───── RECORDS SUPPLIED

/-- Is a group forwarded (FWD_GROUPS)? -/
def groupForwarded (s : State) (g : Nat) : Bool :=
  match tget s.bus.trav 0xC203 with
  | some (.list (a :: l)) => (a :: l).contains g
  | _ => true

/-- The forwarding decision of Table 12-3 for an active bridge; segment-local IDs are never forwarded (R295). -/
def tableForwards (s : State) (p : BusPort) (f : Frame) : Bool :=
  let inside := inPrefix (portGet s (downPort s))
  let up := p == upPort s
  traverseOn s && s.bus.travActive && !(segLocal f.src) && !(f.dkind == 0 && segLocal f.dst) &&
  (match f.dkind with
   | 0 => if up then inside f.dst else !(inside f.dst) && inside f.src
   | k => (if up then !(inside f.src) else inside f.src) && (k != 1 || groupForwarded s f.dst))

/-- Room for a frame in the traverse queue from which the other port sends (R302). -/
def travRoom (s : State) (p : BusPort) (f : Frame) : Bool :=
  let v := portGet s (otherPort p)
  let held := (v.traverse.map (fun x => cellCount x.f.len)).sum
  decide (held + cellCount f.len ≤ fnat s.bus.trav 0xC204 4096) && (!f.fdf || dataCapable s v)

/-- The frame joins that queue. -/
def travPut (p : BusPort) (f : Frame) (s : State) : State :=
  let v := portGet s (otherPort p)
  setPort s (otherPort p) { v with traverse := v.traverse ++ [{ f := f, recv := s.keel.frc }] }

/-! ### Policing (R264, R325, R330) -/

/-- A policer judges a frame on its header: whether it conforms, and the state after. -/
def policeFrame (num : Nat) (f : Frame) (s : State) : Bool × State :=
  match tget s.sched.policers num with
  | none => (true, s)
  | some x =>
    let b := refill x.b s.keel.frc
    let n := f.len + 16
    let top := 2 ^ 64 - 1
    let ok := decide (byteTokens n ≤ b.tokens)
    let x' := if ok then { x with b := chargeBucket b n, conformF := satAdd x.conformF 1 top, conformB := satAdd x.conformB n top }
      else { x with b := b, excessF := satAdd x.excessF 1 top, excessB := satAdd x.excessB n top }
    (ok, { s with sched := { s.sched with policers := tput s.sched.policers num x' } })

/-! ### De-duplication (R246-R248) -/

/-- The entry of a pair. -/
def dedupGet (v : Port) (src flow : Nat) : Option Dedup := v.dedup.find? (fun d => d.src == src && d.flow == flow)

/-- The entry of a pair written. -/
def dedupPut (p : BusPort) (d : Dedup) (s : State) : State :=
  let v := portGet s p
  setPort s p { v with dedup := v.dedup.filter (fun x => !(x.src == d.src && x.flow == d.flow)) ++ [d] }

/-- A statistic of the RX flow of a frame, where the port has one. -/
def rxCount (p : BusPort) (n i d : Nat) (s : State) : State :=
  let v := portGet s p
  setPort s p { v with rx := tmod v.rx n (fun f => { f with ctr := cinc f.ctr i d }) }

/-- A failed tag is counted and raised (Tables 10-13, 10-14). -/
def tagFailed (p : BusPort) (flow : Nat) (s : State) : State :=
  raise (portBase p + 0x23) 1 (addrFlow p flow) false (portCount p 30 1 s)

/-- Has the port no key of the frame's phase for its source (R239)? -/
def keyMissing (s : State) (p : BusPort) (f : Frame) : Bool :=
  f.auth && !(s.keel.vault.nodeKeys.any (fun k => k.port == p && k.src == f.src && bitOf k.epoch 0 == f.kph))

/-- A duplicate is ACKed, without a commit, if it passes step 6 (R247): answer 16. -/
def duplicate (p : BusPort) (f : Frame) (s : State) : Nat × State :=
  if !f.bodyOk then (5, s)
  else if f.auth && !f.tagOk then (4, tagFailed p f.flow s)
  else (16, rxCount p f.flow 4 1 (portCount p 24 1 s))

/-- Step 4, then `k` for steps 5 to 7 (R247). Every frame on a pair keeps its entry from ageing (R246, R248). -/
def throughDedup (p : BusPort) (f : Frame) (s : State) (k : State → Nat × State) : Nat × State :=
  if keyMissing s p f then (1, s)
  else if f.flow = 0 then k s
  else
    let v := portGet s p
    let note := fun (gap : Nat) (s : State) =>
      let s := if gap = 0 then s else rxCount p f.flow 5 gap (portCount p 25 gap s)
      dedupPut p { src := f.src, flow := f.flow, last := f.seq, frc := s.keel.frc } s
    match dedupGet v f.src f.flow with
    | none =>
      if 262144 ≤ v.dedup.length then (8, raise (portBase p + 0x20) 1 (addrPort (portNum p)) false s)
      else
        let (a, s) := k s
        (a, if a = 15 then note 0 s else s)
    | some d =>
      let s := dedupPut p { d with frc := s.keel.frc } s
      let gap := (f.seq + 65536 - d.last % 65536) % 65536
      if gap = 0 ∨ 32768 ≤ gap then duplicate p f s
      else
        let (a, s) := k s
        (a, if a = 15 then note (gap - 1) s else s)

──────────

● **WHAT YOU WILL DO**
Each line from the first line of the entries up to and including the line containing "f.dst) && inside f.src" should be transcribed exactly, with all other lines left out.

● **TASK RESPONSE**
/-- Is a group forwarded (FWD_GROUPS)? -/
def groupForwarded (s : State) (g : Nat) : Bool :=
  match tget s.bus.trav 0xC203 with
  | some (.list (a :: l)) => (a :: l).contains g
  | _ => true

/-- The forwarding decision of Table 12-3 for an active bridge; segment-local IDs are never forwarded (R295). -/
def tableForwards (s : State) (p : BusPort) (f : Frame) : Bool :=
  let inside := inPrefix (portGet s (downPort s))
  let up := p == upPort s
  traverseOn s && s.bus.travActive && !(segLocal f.src) && !(f.dkind == 0 && segLocal f.dst) &&
  (match f.dkind with
   | 0 => if up then inside f.dst else !(inside f.dst) && inside f.src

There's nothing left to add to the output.